In fact, the obvious generalization holds:

**Theorem.**If $R$ is a Noetherian commutative ring then $\dim(R) = \dim[R((x))]$.

*Proof.*For each $t = \sum_{i=n}^\infty t_ix^n\in R((x))$ for $t_n\not=0$, define the order of $t$ to be $n$ and $\lambda(t) = t_i$. If $I$ is an ideal of $R$ then define $\lambda(I)$ to be the ideal of $R((x))$ generated by

$$\{ \lambda(t) : t\in I\}.$$ It is clear that $\lambda(I)\subseteq \lambda(J)$ whenever $I\subseteq J$. In fact, we claim that if $I\subseteq J$ and $\lambda(I) = \lambda(J)$ then $I = J$ so that $\lambda$ preserves strict inclusions.

Indeed, suppose $I\not=0$, for otherwise the result is trivial. Since $R((t))$ is Noetherian, we can choose $a_1,\dots,a_m\in I$ such that $\lambda(a_1),\dots,\lambda(a_m)$ generate $\lambda(I)$, and choose each $a_i$ such that the order of $a_i$ is zero, which is possible because $x$ is invertible. Let $b\in J$. Without loss of generality, assume that the order of $b$ is zero. We will prove that $b\in I$.

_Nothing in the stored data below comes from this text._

-- ==== Sys2Proof/Laws/Notices.lean ====
section
/-!
SUPPORT. Every operation on a port's part of the notice unit keeps it sound (R84, R90, R91).
-/
namespace Sys2Proof.Machine

theorem NoticeUnit.empty_sound : NoticeUnit.empty.Sound where
  length := by decide
  counter := by decide
  sequences := by decide
  delivered := by decide
  once := by decide
  watch := by decide

theorem Notice.isOpenVerdict_openId {id : Nat} {x : Notice} (h : x.isOpenVerdict id = true) : x.openId = some id := by
  obtain ⟨seq, body, delivered⟩ := x
  cases body <;> cases delivered <;> simp_all [Notice.isOpenVerdict, Notice.openId]

theorem Notice.isOpenRetired_openId {id : Nat} {x : Notice} (h : x.isOpenRetired id = true) : x.openId = some id := by
  obtain ⟨seq, body, delivered⟩ := x
  cases body <;> cases delivered <;> simp_all [Notice.isOpenRetired, Notice.openId]

/-- R91: an undelivered notice with an id is an open VERDICT or an open RETIRED notice. -/
theorem Notice.openId_some {id : Nat} {x : Notice} (h : x.openId = some id) :
    x.isOpenVerdict id = true ∨ x.isOpenRetired id = true := by
  obtain ⟨seq, body, delivered⟩ := x
  cases body <;> cases delivered <;> simp_all [Notice.isOpenVerdict, Notice.isOpenRetired, Notice.openId]

/-- A change of the notices of a queue that keeps sequence, delivered flag and open id keeps the unit sound. -/
theorem NoticeUnit.Sound.mapQueue {n : NoticeUnit} (h : n.Sound) (f : Notice → Notice)
    (hf : ∀ x, (f x).seq = x.seq ∧ (f x).delivered = x.delivered ∧ (f x).openId = x.openId) :
    ({ n with queue := n.queue.map f } : NoticeUnit).Sound where
  length := by simpa using h.length
  counter := h.counter
  sequences := by
    have hs : (n.queue.map f).map Notice.seq = n.queue.map Notice.seq := by
      rw [List.map_map]; exact List.map_congr_left fun x _ => (hf x).1
    simpa [hs] using h.sequences
  delivered := by
    refine List.pairwise_map.2 (h.delivered.imp fun {x y} hxy hd => ?_)
    rw [(hf x).2.1]; exact hxy ((hf y).2.1 ▸ hd)
  once := by
    refine List.pairwise_map.2 (h.once.imp fun {x y} hxy => ?_)
    rw [(hf x).2.2, (hf y).2.2]; exact hxy
  watch := h.watch

/-- R90: a new notice joins the end of a queue that has room, or is lost. -/
theorem NoticeUnit.Sound.append {n : NoticeUnit} (h : n.Sound) (body : NoticeBody)
    (hnew : ∀ x ∈ n.queue, x.openId = none ∨ x.openId ≠ (⟨0, body, false⟩ : Notice).openId) : (n.append body).Sound := by
  unfold NoticeUnit.append
  split
  · next hl =>
    have hl' : n.queue.length < 16 := hl
    have hc := h.counter
    refine ⟨by simp only [List.length_append, List.length_singleton]; exact hl, Nat.mod_lt _ (by decide), ?_, ?_, ?_, h.watch⟩
    · simp only [List.map_append, List.map_cons, List.map_nil, List.length_append, List.length_cons, List.length_nil,
        h.sequences, List.range_succ, Nat.zero_add]
      congr 1
      · refine List.map_congr_left fun i hi => ?_
        have := List.mem_range.1 hi
        omega
      · congr 1; omega
    · refine List.pairwise_append.2 ⟨h.delivered, List.pairwise_singleton _ _, fun x _ y hy hd => ?_⟩
      rw [List.mem_singleton.1 hy] at hd; cases hd
    · refine List.pairwise_append.2 ⟨h.once, List.pairwise_singleton _ _, fun x hx y hy => ?_⟩
      rw [List.mem_singleton.1 hy]; exact hnew x hx
  · exact ⟨h.length, h.counter, h.sequences, h.delivered, h.once, h.watch⟩

theorem NoticeUnit.Sound.lose {n : NoticeUnit} (h : n.Sound) (b : Bool) : ({ n with lost := b } : NoticeUnit).Sound :=
  ⟨h.length, h.counter, h.sequences, h.delivered, h.once, h.watch⟩

theorem NoticeUnit.Sound.appendSystem {n : NoticeUnit} (h : n.Sound) (ev : SystemEvent) : (n.append (.system ev)).Sound :=
  h.append _ fun x _ => by
    cases hx : x.openId
    · exact .inl rfl
    · exact .inr (by simp [Notice.openId])

theorem Notice.absorb_keeps (ev : VerdictEvent) (x : Notice) :
    (x.absorb ev).seq = x.seq ∧ (x.absorb ev).delivered = x.delivered ∧ (x.absorb ev).openId = x.openId := by
  obtain ⟨seq, body, delivered⟩ := x
  cases body <;> exact ⟨rfl, rfl, rfl⟩

theorem Notice.retire_keeps (score : Nat) (x : Notice) :
    (x.retire score).seq = x.seq ∧ (x.retire score).delivered = x.delivered ∧ (x.retire score).openId = x.openId := by
  obtain ⟨seq, body, delivered⟩ := x
  cases body <;> exact ⟨rfl, rfl, rfl⟩

/-- No notice of the queue is open for an id that neither search finds. -/
theorem NoticeUnit.noOpen {n : NoticeUnit} {id : Nat} (hv : ¬ n.queue.any (Notice.isOpenVerdict id) = true)
    (hr : ¬ n.queue.any (Notice.isOpenRetired id) = true) : ∀ x ∈ n.queue, x.openId ≠ some id := by
  intro x hx ho
  rcases Notice.openId_some ho with h | h
  · exact hv (List.any_eq_true.2 ⟨x, hx, h⟩)
  · exact hr (List.any_eq_true.2 ⟨x, hx, h⟩)

/-- R92, R93: a verdict change event. -/
theorem NoticeUnit.Sound.onVerdict {n : NoticeUnit} (h : n.Sound) (ev : VerdictEvent) : (n.onVerdict ev).Sound := by
  unfold NoticeUnit.onVerdict
  split
  · split
    · refine h.mapQueue _ fun x => ?_
      split
      · exact Notice.absorb_keeps ev x
      · exact ⟨rfl, rfl, rfl⟩
    · next hv =>
      split
      · exact h.lose true
      · next hr =>
        refine h.append _ fun x hx => .inr ?_
        simpa [Notice.openId] using NoticeUnit.noOpen hv hr x hx
  · exact h

/-- R94: a retirement event. -/
theorem NoticeUnit.Sound.retireQueue {n : NoticeUnit} (h : n.Sound) (id score : Nat) : (n.retireQueue id score).Sound := by
  unfold NoticeUnit.retireQueue
  split
  · refine h.mapQueue _ fun x => ?_
    split
    · exact Notice.retire_keeps score x
    · exact ⟨rfl, rfl, rfl⟩
  · next hv =>
    split
    · split
      · refine h.mapQueue _ fun x => ?_
        split
        · exact Notice.retire_keeps score x
        · exact ⟨rfl, rfl, rfl⟩
      · next hr =>
        refine h.append _ fun x hx => .inr ?_
        simpa [Notice.openId] using NoticeUnit.noOpen hv hr x hx
    · exact h

theorem NoticeUnit.Sound.unwatch {n : NoticeUnit} (h : n.Sound) (id : Nat) : (n.unwatch id).Sound :=
  ⟨h.length, h.counter, h.sequences, h.delivered, h.once,
   Nat.le_trans (List.length_filter_le _ _) h.watch.1, h.watch.2.filter _⟩

theorem mem_insertId {id i : Nat} {ids : List Nat} : i ∈ insertId id ids ↔ i = id ∨ i ∈ ids := by
  induction ids with
  | nil => simp [insertId]
  | cons x xs ih =>
    unfold insertId
    split
    · simp
    · rw [List.mem_cons, ih, List.mem_cons]
      constructor <;> (rintro (h | h | h) <;> simp [h])

theorem insertId_perm (id : Nat) (ids : List Nat) : (insertId id ids).Perm (id :: ids) := by
  induction ids with
  | nil => exact List.Perm.refl _
  | cons x xs ih =>
    unfold insertId
    split
    · exact List.Perm.refl _
    · exact (ih.cons x).trans (List.Perm.swap id x xs)

theorem insertId_pairwise {id : Nat} {ids : List Nat} (hs : ids.Pairwise (· < ·)) (hn : id ∉ ids) :
    (insertId id ids).Pairwise (· < ·) := by
  induction ids with
  | nil => exact List.pairwise_singleton _ _
  | cons x xs ih =>
    obtain ⟨hx, hxs⟩ := List.pairwise_cons.1 hs
    have hne : id ≠ x := fun he => hn (he ▸ List.mem_cons_self)
    unfold insertId
    split
    · next hlt =>
      refine List.pairwise_cons.2 ⟨fun y hy => ?_, hs⟩
      rcases List.mem_cons.1 hy with rfl | hy
      · exact hlt
      · exact Nat.lt_trans hlt (hx y hy)
    · next hlt =>
      refine List.pairwise_cons.2 ⟨fun y hy => ?_, ih hxs fun h => hn (List.mem_cons_of_mem _ h)⟩
      rcases mem_insertId.1 hy with rfl | hy
      · omega
      · exact hx y hy

/-- R85: an id joins a watch list that has room. -/
theorem NoticeUnit.Sound.watchId {n : NoticeUnit} (h : n.Sound) {id : Nat} (hn : id ∉ n.watch)
    (hl : n.watch.length < Config.watchSize) : ({ n with watch := insertId id n.watch } : NoticeUnit).Sound :=
  ⟨h.length, h.counter, h.sequences, h.delivered, h.once,
   by rw [(insertId_perm id n.watch).length_eq]; exact hl, insertId_pairwise h.watch.2 hn⟩

/-- R98: a FETCH. -/
theorem NoticeUnit.Sound.fetch {n : NoticeUnit} (h : n.Sound) : n.fetch.Sound := by
  have hd := h.delivered
  have ho := h.once
  rw [← List.take_append_drop Config.fetchSize n.queue, List.pairwise_append] at hd ho
  refine ⟨?_, h.counter, ?_, ?_, ?_, h.watch⟩
  · have hl := h.length
    simp only [NoticeUnit.fetch, List.length_append, List.length_map, List.length_take, List.length_drop]
    omega
  · have hq : n.fetch.queue.map Notice.seq = n.queue.map Notice.seq := by
      simp only [NoticeUnit.fetch, List.map_append, List.map_map]
      have : (Notice.seq ∘ fun x => ({ x with delivered := true } : Notice)) = Notice.seq := rfl
      rw [this, ← List.map_append, List.take_append_drop]
    have hl : n.fetch.queue.length = n.queue.length := by rw [← List.length_map Notice.seq, hq, List.length_map]
    rw [hq, hl]
    exact h.sequences
  · refine List.pairwise_append.2 ⟨List.pairwise_map.2 (hd.1.imp fun _ _ => rfl), hd.2.1, fun x hx y _ _ => ?_⟩
    obtain ⟨z, -, rfl⟩ := List.mem_map.1 hx
    rfl
  · refine List.pairwise_append.2 ⟨List.pairwise_map.2 (ho.1.imp fun _ => .inl rfl), ho.2.1, fun x hx y _ => ?_⟩
    obtain ⟨z, -, rfl⟩ := List.mem_map.1 hx
    exact .inl rfl

/-- R99: notices leave the head of the queue. -/
theorem NoticeUnit.Sound.dropQueue {n : NoticeUnit} (h : n.Sound) (k : Nat) :
    ({ n with queue := n.queue.drop k } : NoticeUnit).Sound := by
  refine ⟨?_, h.counter, ?_, h.delivered.sublist (List.drop_sublist _ _), h.once.sublist (List.drop_sublist _ _), h.watch⟩
  · simp only [List.length_drop]; exact Nat.le_trans (Nat.sub_le _ _) h.length
  · have hl : n.queue.length ≤ 16 := h.length
    have hc := h.counter
    simp only [List.map_drop, h.sequences, List.length_drop]
    apply List.ext_getElem
    · simp
    · intro i h1 h2
      simp only [List.length_map, List.length_range] at h2
      simp only [List.getElem_drop, List.getElem_map, List.getElem_range]
      omega

end Sys2Proof.Machine
end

We claim that we can construct $s_{ij}\in R$ for $i=1,\dots,m$ and $j=0,1,2,\dots$ such that

$$b = \sum_{i=1}^m\sum_{j=0}^n a_is_{ij}x^j$$ has order strictly greater than $n$ for all $n=0,1,2,\dots$. We proceed inductively on $j$. Since $\lambda(b)\in\lambda(J) = \lambda(I)$, there exists $s_{i0}$ for $i=1,\dots,m$ such that

$$\lambda(b) = \lambda(a_1)s_{10} + \cdots + \lambda(a_m)s_{m0}.$$ Since each of $a_i$ and $b$ has order zero, the element

$$b-(a_1s_{10} + \cdots + a_ms_{m0})$$ has order strictly greater than zero. Now assume we have constructed $s_{ij}$ for $i=1,\dots,m$ and $j=0,\dots,n$ such that

$$c = b-\sum_{i=1}^m\sum_{j=0}^n a_is_{ij}x^j$$ has order strictly greater than $n$. We note that $c\in J$. Let $c_{n+1}$ denote the coefficient of $x^{n+1}$ in $c$. Either $c_{n+1} = 0$ or $c_{n+1} = \lambda(c)$, and therefore $c_{n+1}\in \lambda(J) = \lambda(I)$. Again, we find $s_{i,n+1}$ such that

$$c_{n+1} = \lambda(a_1)s_{1,n+1} + \cdots + \lambda(a_m)s_{m,n+1}$$ and by construction the element

$$c-(a_1s_{1,n+1}x^{n+1} + \cdots + a_ms_{m,n+1}x^{n+1})$$ has order strictly greater than $n+1$, which is the induction step of the construction.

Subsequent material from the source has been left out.